TASK TO COMPLETE: Begin at the line containing "lastSwap : Option" in the data below and go on through the line containing "swapSeq : Nat", repeating each line exactly; include both ends and no other line.

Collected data
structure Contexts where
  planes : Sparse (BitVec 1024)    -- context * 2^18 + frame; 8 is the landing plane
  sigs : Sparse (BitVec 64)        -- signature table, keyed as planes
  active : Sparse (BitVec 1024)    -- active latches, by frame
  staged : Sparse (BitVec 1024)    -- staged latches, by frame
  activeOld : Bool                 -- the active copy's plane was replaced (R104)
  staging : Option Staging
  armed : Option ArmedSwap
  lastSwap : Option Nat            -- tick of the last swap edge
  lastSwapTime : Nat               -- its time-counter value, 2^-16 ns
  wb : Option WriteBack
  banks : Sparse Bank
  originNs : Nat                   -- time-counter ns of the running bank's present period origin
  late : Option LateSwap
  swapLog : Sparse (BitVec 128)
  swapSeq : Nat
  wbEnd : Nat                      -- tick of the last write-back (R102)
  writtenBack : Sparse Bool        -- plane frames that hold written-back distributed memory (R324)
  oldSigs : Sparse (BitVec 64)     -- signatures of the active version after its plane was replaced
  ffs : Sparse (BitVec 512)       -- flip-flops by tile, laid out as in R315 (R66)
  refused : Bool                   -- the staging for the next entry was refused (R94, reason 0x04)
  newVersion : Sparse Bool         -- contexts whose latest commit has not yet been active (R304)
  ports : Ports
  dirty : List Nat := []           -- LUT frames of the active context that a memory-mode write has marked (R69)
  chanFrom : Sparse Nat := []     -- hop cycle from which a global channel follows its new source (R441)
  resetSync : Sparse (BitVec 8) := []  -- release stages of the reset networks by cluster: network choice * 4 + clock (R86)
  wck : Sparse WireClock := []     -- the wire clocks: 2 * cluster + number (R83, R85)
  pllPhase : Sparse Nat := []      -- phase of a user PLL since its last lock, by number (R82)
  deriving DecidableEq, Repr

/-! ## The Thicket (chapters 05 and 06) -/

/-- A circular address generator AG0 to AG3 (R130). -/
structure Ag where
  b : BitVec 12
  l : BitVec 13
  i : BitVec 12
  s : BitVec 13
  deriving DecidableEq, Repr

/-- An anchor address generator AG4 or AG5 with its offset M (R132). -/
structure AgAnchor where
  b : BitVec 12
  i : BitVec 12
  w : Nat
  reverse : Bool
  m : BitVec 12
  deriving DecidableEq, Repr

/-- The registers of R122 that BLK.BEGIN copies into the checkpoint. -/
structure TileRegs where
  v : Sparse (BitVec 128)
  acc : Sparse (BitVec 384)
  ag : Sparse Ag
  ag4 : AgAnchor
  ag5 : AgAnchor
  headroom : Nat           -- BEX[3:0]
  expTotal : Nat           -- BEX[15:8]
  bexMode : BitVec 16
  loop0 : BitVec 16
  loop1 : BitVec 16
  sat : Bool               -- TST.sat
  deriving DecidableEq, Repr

---

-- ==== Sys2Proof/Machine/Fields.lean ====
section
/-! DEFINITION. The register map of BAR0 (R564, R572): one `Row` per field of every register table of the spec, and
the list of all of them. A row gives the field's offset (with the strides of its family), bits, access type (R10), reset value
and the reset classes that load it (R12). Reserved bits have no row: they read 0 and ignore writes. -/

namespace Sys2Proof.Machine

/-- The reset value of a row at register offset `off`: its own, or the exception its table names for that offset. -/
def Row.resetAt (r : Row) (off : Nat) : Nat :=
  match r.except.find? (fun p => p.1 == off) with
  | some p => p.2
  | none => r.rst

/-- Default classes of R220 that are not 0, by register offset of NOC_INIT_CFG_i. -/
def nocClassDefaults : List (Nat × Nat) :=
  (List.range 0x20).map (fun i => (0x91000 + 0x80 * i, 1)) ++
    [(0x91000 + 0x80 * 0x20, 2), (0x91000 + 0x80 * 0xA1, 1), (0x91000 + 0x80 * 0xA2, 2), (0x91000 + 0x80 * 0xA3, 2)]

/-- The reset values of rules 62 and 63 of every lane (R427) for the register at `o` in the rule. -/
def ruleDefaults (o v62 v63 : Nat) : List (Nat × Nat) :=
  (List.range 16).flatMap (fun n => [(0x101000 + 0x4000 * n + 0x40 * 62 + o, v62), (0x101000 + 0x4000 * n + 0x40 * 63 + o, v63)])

ANSWER:
  lastSwap : Option Nat            -- tick of the last swap edge
  lastSwapTime : Nat               -- its time-counter value, 2^-16 ns
  wb : Option WriteBack
  banks : Sparse Bank
  originNs : Nat                   -- time-counter ns of the running bank's present period origin
  late : Option LateSwap
  swapLog : Sparse (BitVec 128)
  swapSeq : Nat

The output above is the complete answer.